Yusef Smith quit his job around the same time as Munaf, in the winter of 2021. He published a widely shared Twitter thread that detailed the trials of working in today’s NHS. 

“Recruit enough driven, intelligent people and they will heroically hold together an underfunded, duct-taped system,” he posted. Sharing his experience of the demands placed on its doctors, he added: “Beeping alarms, interruptions and sleep deprivation are not conducive to clear thinking or clinical decision-making”. 
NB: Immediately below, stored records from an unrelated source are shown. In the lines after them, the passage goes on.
-- ==== Sys2Proof/Machine/Home.lean ====
section
/-! DEFINITION. Lines at their homes and in caches: visible and next images, leases and completion times, stores in
flight, gathered updates, darkroom copies and merges (R159, R160, R168 to R172, R180 to R182, R187 to R193, R253 to
R256, R307 to R311, R370, R375, R387, R389, R395). -/

namespace Sys2Proof.Machine

/-! ## Poison (R375, R387, R395) -/

/-- A stack or a home that answers nothing any more: its words count as poisoned and its stores are dropped. -/
def homeGone (s : State) (key : Nat) : Bool :=
  s.hub.stacksFailed.getLsbD (homeStack s key) || (getDie s (homeDie s key)).status = .failed

/-- The home answers no request now, because its die is resetting (R387). -/
def homeBusy (s : State) (key : Nat) : Bool := (getDie s (homeDie s key)).status = .resetting

/-- Some byte of a range of one line is poisoned (R375). -/
def poisoned (s : State) (key n : Nat) : Bool :=
  homeGone s key || s.poison.any fun w => w ≤ key + n - 1 && key ≤ w + 31

/-- Some byte of a range of one line is poisoned in the line's next image: a word that a waiting image makes clean is not
(R180, R375). -/
def poisonedNext (s : State) (key n : Nat) : Bool :=
  homeGone s key || s.poison.any fun w => w ≤ key + n - 1 && key ≤ w + 31
    && !((getHome s (lineOf w)).cleans.any fun e => e.2 = w)

/-- The poisoned words that are left after bytes at some offsets of a line have been written (R375): a word is clean
when all 32 of its bytes came from the operation. -/
def cleaned (line : Nat) (bytes : AMap Byte) (ws : List Nat) : List Nat :=
  ws.filter fun w => !(lineOf w = line && (List.range 32).all fun i => (mapFind bytes (w % 128 + i)).isSome)

/-! ## The two images of a line (R180) -/

/-- `sy.gtc` at a line's home. -/
def homeGtc (s : State) (l : Nat) : Nat := dieGtc s (homeDie s (128 * l))

/-- The bytes of a line that differ between two images. -/
def changes (mem : List Host.Cell) (l : Nat) (bytes : AMap Byte) : Bool :=
  bytes.any fun e => memRead mem (128 * l + e.1) != e.2

/-- Bytes written into memory at offsets of a line. -/
def putOffsets (mem : List Host.Cell) (l : Nat) : AMap Byte → List Host.Cell
  | [] => mem
  | (o, b) :: r => putOffsets (memWrite mem (128 * l + o) b) l r

/-- The old contents of instruction words that a write to some bytes changes, before those that earlier writes since the last
ICINV changed (R93), by the key of the word. -/
def staleWords (s : State) (keys : List Nat) : AMap (List Word) :=
  ((keys.map fun k => k / 4 * 4).eraseDups).foldl (fun m k =>
    let old := BitVec.ofNat 32 (leNat (memBytes s.mem k 4))
    if (mapGet [] m k).contains old then m else mapMod [] m k (old :: ·)) s.stale

/-- Bytes of host memory written at a key (R314). -/
def hostPut (s : State) (key : Nat) (b : List Byte) : State :=
  { s with stale := staleWords s ((List.range b.length).map (key + ·)), mem := memPut s.mem key b }

/-- The monitors of a line's watchers advance (R189). -/
def bumpWatchers (s : State) (l : Nat) : State := (getHome s l).watchers.foldl (fun s u => bumpUid s u .mon) s

/-- The visible image of a line with bytes put over it: the watchers' monitors advance if it changes. -/
def showBytes (s : State) (l : Nat) (bytes : AMap Byte) : State :=
  let ch := changes s.mem l bytes
  let s := { s with stale := staleWords s (bytes.map fun e => 128 * l + e.1), mem := putOffsets s.mem l bytes }
  if ch then bumpWatchers s l else s

/-- The visible image of a line after a write of bytes to it: words that the write fills are clean (R375). -/
def setVisible (s : State) (l : Nat) (bytes : AMap Byte) : State :=
  { showBytes s l bytes with poison := cleaned l bytes (showBytes s l bytes).poison }

/-- The L1 that holds a store's bytes: the issuing core's, or the fused slice of its launch (R57, R160). -/
def storeHolder (s : State) (t : PStore) : Nat :=
  let r := getGrid s t.grid
  let f := r.lrec.flags.toNat / 8 % 4
  if f = 1 || (f = 0 && r.hdr.fuse) then 4 * coreCluster t.core + keyPa t.addr / 128 % 4 else t.core

/-- A store in flight from a holder writes an offset of a line. -/
def inFlight (s : State) (holder l o : Nat) : Bool :=
  s.stores.any fun t => t.performed = none && t.dark = none && t.peer = none && !t.lost && lineOf t.addr = l
    && storeHolder s t = holder && (match t.op with | .bytes m => (mapFind m o).isSome | _ => false)

/-- The caches' own bytes of a line whose image of time `t` has become visible are kept no longer, except those of stores in flight
and those that a later image shows (R159, R180). -/
def releaseOwn (s : State) (l t : Nat) : State :=
  { s with copies := s.copies.map fun e =>
      match mapFind e.2 l with
      | none => e
      | some c => (e.1, mapSet e.2 l { c with
          own := c.own.filter fun b => inFlight s e.1 l b.1 || t < mapGet 0 c.shown b.1
          shown := c.shown.filter fun b => t < b.2 }) }

/-- The first image of a line that waits becomes its visible image (R180, R271). -/
def makeVisible (s : State) (l : Nat) : State :=
  let h := getHome s l
  match h.next with
  | [] => s
  | (t, m) :: r =>
    let clean := (h.cleans.filter fun e => e.1 ≤ t).map (·.2)
    let s := showBytes (setHome s l { h with next := r, cleans := h.cleans.filter fun e => t < e.1 }) l m
    let s := { s with poison := s.poison.filter fun w => !clean.contains w }
    releaseOwn s l t

/-- A line whose times of visibility have come shows the images in their order (R180). -/
def settleN (s : State) (l : Nat) : Nat → State
  | 0 => s
  | n + 1 =>
    match (getHome s l).next with
    | (t, _) :: _ => if t ≤ shownGtc s then settleN (makeVisible s l) l n else s
    | [] => s
def settle (s : State) (l : Nat) : State := settleN s l (getHome s l).next.length

/-- The latest time of visibility of a line's images, if one waits. -/
def lastVisible (h : HomeLine) : Option Nat := h.next.getLast?.map (·.1)

/-- A byte of a line's next image: the visible image with the commits' bytes and every later update applied. -/
def nextByte (s : State) (key : Nat) : Byte :=
  (((getHome s (lineOf key)).next.reverse.findSome? fun e => mapFind e.2 (key % 128))).getD (memRead s.mem key)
Since quitting the NHS he has dedicated a lot more of his time to his popular YouTube channel Propane Fitness, giving fitness tips, business advice and a video diary chronicling the journey through his new career as a marketing consultant for personal trainers.

Doctors are people whose identities are usually deeply enmeshed with their work, he explained to me in a recent email, and are usually driven by a sense of vocation. 

“The same level of time, academic performance and energy applied in almost any other sector would produce a better return on investment,” he said. 

“Most doctors will agree it feels more like a mission than a choice of job. 

“When you see them leaving the NHS, that is a powerful signal. It’s a push, not a pull.”